Source data
-=-=-=-=-

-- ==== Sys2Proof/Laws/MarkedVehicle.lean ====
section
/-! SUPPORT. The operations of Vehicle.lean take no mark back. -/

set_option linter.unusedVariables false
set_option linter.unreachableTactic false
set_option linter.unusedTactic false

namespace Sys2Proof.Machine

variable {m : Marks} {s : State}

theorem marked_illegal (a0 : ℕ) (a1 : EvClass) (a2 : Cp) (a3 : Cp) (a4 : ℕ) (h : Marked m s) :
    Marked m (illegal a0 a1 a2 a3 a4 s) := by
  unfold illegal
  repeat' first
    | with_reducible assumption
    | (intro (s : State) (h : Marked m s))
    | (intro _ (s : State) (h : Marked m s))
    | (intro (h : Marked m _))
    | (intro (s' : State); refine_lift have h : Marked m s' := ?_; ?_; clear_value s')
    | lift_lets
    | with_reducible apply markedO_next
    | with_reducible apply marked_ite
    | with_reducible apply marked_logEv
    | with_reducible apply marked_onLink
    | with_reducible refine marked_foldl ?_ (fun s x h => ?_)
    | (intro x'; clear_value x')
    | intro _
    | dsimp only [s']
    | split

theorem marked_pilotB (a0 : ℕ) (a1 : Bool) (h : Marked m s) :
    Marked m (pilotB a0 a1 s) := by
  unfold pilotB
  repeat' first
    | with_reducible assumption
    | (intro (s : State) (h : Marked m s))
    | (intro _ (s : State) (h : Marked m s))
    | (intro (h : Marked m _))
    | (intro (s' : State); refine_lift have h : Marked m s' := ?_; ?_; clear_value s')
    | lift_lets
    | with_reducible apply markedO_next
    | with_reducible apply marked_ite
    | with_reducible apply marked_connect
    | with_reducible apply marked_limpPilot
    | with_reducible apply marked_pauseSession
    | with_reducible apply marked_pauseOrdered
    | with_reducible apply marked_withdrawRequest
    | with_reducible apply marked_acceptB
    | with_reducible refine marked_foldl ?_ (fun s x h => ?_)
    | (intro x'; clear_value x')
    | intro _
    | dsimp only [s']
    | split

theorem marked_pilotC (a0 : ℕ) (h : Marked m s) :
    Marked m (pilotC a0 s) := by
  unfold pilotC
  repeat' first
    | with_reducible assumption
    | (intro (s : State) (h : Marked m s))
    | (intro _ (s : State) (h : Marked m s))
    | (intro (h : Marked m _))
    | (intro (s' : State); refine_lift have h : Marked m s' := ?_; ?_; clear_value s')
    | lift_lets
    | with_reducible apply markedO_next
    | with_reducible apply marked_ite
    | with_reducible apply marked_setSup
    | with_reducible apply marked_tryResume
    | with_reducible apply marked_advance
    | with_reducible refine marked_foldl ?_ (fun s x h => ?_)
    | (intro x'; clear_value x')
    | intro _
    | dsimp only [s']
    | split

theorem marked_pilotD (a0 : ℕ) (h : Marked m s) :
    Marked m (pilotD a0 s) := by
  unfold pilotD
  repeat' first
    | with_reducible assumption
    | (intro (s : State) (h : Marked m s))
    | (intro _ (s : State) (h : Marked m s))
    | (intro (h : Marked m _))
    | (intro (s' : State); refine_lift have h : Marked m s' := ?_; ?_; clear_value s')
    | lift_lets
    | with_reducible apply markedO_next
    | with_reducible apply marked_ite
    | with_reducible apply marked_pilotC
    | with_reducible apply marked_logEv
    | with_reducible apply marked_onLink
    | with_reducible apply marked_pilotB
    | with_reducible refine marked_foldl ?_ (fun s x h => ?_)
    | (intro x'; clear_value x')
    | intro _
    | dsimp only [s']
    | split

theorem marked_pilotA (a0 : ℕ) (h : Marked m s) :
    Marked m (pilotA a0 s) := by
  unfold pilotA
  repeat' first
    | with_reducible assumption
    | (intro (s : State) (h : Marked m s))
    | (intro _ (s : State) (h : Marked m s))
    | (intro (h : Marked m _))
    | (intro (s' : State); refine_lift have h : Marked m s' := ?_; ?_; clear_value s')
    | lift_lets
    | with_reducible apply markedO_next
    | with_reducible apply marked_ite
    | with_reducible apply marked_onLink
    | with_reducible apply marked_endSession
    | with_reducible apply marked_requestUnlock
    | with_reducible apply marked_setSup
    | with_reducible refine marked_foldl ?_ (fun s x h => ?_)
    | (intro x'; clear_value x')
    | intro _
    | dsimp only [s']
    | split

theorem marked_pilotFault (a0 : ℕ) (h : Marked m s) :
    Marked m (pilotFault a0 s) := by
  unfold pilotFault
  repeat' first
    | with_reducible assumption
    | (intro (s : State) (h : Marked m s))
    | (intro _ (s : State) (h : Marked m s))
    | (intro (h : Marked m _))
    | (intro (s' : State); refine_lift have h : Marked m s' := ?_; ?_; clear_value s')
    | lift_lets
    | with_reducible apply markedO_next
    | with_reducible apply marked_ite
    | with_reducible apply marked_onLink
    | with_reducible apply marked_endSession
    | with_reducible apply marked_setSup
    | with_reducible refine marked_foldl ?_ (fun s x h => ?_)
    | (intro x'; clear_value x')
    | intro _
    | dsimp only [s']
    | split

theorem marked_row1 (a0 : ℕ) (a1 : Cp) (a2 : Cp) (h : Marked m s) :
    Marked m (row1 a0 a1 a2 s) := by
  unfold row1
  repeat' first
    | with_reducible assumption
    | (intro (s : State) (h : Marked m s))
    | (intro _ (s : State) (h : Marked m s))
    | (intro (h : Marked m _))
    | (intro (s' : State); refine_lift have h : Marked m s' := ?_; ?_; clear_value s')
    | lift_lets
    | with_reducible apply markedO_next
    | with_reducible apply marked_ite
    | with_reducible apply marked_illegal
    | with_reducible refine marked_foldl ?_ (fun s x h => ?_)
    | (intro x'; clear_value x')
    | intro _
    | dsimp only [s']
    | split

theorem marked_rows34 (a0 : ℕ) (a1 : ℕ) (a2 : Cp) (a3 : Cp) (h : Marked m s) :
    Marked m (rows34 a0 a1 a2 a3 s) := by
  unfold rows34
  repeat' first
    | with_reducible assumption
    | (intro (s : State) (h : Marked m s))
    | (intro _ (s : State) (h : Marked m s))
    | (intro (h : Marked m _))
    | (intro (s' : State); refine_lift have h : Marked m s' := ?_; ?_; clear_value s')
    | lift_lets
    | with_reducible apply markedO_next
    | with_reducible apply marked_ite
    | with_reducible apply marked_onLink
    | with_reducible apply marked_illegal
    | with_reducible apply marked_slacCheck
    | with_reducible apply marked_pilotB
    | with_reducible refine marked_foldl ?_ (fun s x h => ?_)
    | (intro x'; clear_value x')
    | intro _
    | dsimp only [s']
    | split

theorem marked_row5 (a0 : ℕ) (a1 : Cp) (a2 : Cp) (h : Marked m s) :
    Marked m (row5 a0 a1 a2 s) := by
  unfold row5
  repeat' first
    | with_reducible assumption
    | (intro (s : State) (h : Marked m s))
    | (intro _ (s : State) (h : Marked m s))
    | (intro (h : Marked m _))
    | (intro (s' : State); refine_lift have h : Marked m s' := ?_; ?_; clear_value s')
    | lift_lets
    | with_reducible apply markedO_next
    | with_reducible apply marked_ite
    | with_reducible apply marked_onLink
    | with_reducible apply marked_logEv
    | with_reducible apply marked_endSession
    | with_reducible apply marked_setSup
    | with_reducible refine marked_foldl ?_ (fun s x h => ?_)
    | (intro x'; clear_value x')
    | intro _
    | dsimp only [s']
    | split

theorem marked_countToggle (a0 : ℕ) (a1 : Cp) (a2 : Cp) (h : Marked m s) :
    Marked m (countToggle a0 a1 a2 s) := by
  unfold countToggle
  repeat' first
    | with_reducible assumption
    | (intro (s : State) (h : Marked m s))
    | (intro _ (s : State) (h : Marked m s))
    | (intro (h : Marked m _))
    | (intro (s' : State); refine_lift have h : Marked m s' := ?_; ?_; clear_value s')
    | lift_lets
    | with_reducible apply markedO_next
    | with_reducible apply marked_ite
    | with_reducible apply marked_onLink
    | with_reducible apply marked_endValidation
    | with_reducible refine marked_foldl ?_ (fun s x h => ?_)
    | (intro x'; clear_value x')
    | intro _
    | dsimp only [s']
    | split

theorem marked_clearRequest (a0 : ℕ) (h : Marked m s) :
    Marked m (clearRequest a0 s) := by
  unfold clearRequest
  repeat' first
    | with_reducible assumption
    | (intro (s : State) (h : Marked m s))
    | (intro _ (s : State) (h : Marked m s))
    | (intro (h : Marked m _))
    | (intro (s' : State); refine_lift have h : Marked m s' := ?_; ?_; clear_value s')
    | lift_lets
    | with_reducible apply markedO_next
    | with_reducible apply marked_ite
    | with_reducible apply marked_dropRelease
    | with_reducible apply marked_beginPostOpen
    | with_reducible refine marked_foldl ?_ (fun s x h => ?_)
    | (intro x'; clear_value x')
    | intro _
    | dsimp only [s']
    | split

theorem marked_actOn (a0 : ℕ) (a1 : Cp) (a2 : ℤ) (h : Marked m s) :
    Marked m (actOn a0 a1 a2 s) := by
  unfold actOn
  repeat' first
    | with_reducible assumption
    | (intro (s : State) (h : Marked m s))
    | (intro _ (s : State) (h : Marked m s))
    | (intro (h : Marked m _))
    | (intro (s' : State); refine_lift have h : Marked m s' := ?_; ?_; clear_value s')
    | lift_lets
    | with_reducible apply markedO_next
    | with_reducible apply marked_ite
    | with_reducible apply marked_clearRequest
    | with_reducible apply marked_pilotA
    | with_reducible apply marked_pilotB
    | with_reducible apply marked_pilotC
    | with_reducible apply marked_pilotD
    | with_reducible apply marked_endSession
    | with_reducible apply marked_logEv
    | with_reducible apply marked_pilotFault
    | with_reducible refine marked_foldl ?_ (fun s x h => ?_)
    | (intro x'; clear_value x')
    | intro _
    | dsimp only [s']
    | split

-=-=-=-=-

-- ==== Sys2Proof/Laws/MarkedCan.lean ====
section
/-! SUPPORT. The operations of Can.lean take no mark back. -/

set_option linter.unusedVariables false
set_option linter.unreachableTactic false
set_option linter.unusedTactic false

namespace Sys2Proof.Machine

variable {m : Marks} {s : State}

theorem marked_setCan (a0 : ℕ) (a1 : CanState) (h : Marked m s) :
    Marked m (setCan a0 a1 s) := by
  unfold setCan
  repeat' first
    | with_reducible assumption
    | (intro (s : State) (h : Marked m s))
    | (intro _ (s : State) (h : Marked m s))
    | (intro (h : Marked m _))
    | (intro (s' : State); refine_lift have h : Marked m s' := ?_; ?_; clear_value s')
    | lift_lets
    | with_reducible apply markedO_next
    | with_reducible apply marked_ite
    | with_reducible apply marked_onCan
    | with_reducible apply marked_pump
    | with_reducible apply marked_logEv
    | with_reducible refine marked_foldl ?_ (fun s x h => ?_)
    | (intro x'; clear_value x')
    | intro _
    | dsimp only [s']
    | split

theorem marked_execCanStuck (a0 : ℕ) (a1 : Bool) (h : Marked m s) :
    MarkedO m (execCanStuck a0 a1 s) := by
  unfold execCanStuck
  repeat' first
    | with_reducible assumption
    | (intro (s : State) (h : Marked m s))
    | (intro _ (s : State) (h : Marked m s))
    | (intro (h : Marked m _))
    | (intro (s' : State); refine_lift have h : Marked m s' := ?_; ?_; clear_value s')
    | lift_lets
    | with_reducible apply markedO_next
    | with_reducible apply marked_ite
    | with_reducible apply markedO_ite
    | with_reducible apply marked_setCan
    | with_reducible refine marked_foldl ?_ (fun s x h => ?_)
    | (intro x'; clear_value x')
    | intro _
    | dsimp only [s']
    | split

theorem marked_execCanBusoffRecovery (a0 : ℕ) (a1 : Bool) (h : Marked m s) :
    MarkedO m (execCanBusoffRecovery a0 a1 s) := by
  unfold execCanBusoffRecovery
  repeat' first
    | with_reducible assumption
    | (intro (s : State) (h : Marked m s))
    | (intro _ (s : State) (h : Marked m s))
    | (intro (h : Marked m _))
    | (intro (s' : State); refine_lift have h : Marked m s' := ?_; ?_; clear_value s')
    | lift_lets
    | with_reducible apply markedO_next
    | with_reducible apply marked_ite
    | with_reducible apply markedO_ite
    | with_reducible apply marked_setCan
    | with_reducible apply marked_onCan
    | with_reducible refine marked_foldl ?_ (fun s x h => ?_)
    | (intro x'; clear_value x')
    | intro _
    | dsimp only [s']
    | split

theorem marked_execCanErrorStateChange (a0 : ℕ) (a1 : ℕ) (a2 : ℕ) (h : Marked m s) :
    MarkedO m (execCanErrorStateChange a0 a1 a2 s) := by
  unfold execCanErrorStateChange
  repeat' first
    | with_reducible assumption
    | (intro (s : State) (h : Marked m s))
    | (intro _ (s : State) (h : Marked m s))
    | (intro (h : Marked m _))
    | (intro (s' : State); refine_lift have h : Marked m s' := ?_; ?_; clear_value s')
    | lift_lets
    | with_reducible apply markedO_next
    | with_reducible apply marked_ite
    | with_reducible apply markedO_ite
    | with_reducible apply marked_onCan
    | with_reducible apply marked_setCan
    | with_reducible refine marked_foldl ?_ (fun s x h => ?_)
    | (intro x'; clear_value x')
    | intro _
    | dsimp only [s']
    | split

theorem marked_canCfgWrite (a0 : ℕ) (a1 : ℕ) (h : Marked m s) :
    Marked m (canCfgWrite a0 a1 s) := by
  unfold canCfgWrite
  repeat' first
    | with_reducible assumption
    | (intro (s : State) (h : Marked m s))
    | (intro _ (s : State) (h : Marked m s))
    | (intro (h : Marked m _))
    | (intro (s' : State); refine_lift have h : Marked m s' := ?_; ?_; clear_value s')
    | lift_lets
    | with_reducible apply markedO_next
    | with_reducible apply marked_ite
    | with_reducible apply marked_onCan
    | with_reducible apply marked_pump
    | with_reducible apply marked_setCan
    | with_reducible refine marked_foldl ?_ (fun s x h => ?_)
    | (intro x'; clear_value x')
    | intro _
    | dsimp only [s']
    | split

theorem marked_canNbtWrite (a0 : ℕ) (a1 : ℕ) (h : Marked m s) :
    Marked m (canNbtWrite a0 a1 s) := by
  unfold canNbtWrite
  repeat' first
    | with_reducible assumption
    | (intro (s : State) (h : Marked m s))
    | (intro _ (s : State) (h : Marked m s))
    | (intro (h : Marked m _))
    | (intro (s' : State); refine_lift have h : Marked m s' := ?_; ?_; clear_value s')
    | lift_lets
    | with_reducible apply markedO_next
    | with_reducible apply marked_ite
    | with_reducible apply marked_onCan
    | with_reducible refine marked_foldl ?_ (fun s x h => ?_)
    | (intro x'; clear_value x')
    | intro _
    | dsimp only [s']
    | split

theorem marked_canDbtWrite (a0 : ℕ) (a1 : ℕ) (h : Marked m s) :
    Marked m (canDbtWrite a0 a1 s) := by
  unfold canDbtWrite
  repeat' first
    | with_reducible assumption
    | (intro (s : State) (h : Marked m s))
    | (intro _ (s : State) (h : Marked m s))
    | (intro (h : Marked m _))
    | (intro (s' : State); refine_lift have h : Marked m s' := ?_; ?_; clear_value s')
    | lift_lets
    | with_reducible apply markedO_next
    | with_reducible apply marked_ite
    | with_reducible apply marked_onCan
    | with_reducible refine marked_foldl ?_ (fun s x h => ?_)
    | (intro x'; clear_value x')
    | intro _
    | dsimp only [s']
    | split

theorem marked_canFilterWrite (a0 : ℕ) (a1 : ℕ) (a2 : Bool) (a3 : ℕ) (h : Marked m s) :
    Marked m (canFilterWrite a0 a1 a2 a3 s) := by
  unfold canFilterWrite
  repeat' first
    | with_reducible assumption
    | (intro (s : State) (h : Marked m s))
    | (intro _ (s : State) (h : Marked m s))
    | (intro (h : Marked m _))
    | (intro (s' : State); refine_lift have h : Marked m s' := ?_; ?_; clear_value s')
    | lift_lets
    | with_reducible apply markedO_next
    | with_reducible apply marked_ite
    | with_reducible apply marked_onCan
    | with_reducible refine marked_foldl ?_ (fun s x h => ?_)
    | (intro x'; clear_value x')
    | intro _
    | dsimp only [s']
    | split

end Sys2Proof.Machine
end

-=-=-=-=-

- _ABOUT THIS EXERCISE_
In the entries above, find each line containing the string "operations" and copy it.

- _PROBLEM SOLUTION_
/-! SUPPORT. The operations of Vehicle.lean take no mark back. -/
/-! SUPPORT. The operations of Can.lean take no mark back. -/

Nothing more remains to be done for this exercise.